Data listing:
╔══

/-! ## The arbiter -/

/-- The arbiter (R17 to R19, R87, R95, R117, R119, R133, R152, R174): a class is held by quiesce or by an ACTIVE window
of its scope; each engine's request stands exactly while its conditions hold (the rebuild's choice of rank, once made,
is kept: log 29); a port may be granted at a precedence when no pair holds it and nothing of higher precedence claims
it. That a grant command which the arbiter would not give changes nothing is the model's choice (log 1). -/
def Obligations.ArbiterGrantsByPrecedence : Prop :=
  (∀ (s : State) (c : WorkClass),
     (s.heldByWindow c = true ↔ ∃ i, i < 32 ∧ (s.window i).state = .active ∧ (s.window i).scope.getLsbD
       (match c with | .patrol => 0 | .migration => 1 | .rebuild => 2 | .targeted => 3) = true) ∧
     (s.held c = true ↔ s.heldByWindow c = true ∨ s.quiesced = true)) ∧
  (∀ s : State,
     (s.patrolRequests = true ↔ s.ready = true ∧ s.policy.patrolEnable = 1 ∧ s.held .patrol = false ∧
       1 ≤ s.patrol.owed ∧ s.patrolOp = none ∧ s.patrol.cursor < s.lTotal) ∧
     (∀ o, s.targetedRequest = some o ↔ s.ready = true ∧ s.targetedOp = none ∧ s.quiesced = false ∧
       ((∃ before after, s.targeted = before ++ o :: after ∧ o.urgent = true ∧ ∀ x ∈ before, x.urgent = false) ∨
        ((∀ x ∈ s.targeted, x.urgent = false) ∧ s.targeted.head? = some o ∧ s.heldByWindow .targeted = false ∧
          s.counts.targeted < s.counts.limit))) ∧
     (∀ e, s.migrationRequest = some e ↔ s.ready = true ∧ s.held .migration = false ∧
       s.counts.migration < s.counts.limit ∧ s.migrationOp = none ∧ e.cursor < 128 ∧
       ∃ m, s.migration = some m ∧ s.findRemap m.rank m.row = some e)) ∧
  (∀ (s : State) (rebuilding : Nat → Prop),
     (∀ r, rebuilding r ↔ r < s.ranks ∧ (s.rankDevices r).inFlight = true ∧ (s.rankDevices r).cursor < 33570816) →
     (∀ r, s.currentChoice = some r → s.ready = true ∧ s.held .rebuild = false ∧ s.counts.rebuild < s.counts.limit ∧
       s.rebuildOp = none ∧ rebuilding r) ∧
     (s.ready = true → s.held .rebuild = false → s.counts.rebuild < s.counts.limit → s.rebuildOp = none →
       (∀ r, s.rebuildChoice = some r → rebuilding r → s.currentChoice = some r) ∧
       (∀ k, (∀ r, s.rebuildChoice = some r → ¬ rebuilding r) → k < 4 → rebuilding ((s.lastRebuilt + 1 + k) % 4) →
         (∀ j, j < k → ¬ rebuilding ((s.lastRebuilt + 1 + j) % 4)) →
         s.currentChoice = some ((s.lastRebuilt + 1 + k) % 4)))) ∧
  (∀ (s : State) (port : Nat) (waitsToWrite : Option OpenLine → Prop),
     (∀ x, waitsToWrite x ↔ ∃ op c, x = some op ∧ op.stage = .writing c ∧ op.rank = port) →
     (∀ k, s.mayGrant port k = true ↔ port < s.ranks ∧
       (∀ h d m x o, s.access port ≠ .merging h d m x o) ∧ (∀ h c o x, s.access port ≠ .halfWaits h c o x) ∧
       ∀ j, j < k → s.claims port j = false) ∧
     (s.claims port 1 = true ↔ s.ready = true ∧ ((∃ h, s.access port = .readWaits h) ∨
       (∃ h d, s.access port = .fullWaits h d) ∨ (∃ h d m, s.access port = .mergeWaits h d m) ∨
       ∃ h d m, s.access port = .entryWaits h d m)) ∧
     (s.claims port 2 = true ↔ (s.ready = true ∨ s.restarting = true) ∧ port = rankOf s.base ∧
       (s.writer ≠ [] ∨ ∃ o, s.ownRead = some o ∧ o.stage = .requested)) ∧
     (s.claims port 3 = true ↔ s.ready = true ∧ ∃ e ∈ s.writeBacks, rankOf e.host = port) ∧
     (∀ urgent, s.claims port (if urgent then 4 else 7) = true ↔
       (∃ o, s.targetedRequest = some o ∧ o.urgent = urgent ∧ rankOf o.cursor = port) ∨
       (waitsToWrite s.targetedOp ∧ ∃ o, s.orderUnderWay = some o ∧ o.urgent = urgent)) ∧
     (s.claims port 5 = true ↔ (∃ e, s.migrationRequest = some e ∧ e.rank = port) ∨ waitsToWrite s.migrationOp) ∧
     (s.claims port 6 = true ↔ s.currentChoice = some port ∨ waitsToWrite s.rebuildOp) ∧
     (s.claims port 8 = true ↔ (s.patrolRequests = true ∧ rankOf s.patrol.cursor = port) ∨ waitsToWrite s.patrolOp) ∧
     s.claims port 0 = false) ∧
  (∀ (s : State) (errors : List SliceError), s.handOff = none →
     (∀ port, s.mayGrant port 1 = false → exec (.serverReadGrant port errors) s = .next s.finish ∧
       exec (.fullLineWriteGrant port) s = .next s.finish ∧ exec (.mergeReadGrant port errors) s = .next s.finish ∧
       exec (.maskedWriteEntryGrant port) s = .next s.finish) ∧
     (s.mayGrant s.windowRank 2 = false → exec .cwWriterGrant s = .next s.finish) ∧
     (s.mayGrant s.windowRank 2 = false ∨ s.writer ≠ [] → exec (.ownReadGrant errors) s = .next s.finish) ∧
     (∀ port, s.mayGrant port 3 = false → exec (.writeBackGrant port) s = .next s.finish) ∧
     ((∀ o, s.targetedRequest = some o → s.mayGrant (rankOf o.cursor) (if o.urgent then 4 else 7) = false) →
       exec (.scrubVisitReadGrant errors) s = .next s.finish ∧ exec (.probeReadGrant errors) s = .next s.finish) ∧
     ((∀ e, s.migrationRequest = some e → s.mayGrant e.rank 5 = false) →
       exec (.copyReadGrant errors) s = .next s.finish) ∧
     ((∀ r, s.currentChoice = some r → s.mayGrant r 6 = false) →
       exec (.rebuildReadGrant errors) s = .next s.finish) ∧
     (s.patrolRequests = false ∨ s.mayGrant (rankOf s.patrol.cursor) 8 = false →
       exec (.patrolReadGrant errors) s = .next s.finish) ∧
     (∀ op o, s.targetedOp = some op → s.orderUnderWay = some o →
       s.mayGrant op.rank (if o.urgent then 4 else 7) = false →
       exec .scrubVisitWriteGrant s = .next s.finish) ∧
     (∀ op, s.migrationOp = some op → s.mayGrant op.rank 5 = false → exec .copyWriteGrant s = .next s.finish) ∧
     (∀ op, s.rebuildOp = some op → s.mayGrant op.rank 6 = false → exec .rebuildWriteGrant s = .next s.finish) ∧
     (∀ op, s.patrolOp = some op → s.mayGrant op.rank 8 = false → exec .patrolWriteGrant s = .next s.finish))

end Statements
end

╚══

Directions for this task:
Each line holding "rebuildChoice" should be copied from the material above.

Your solution:
       (∀ r, s.rebuildChoice = some r → rebuilding r → s.currentChoice = some r) ∧
       (∀ k, (∀ r, s.rebuildChoice = some r → ¬ rebuilding r) → k < 4 → rebuilding ((s.lastRebuilt + 1 + k) % 4) →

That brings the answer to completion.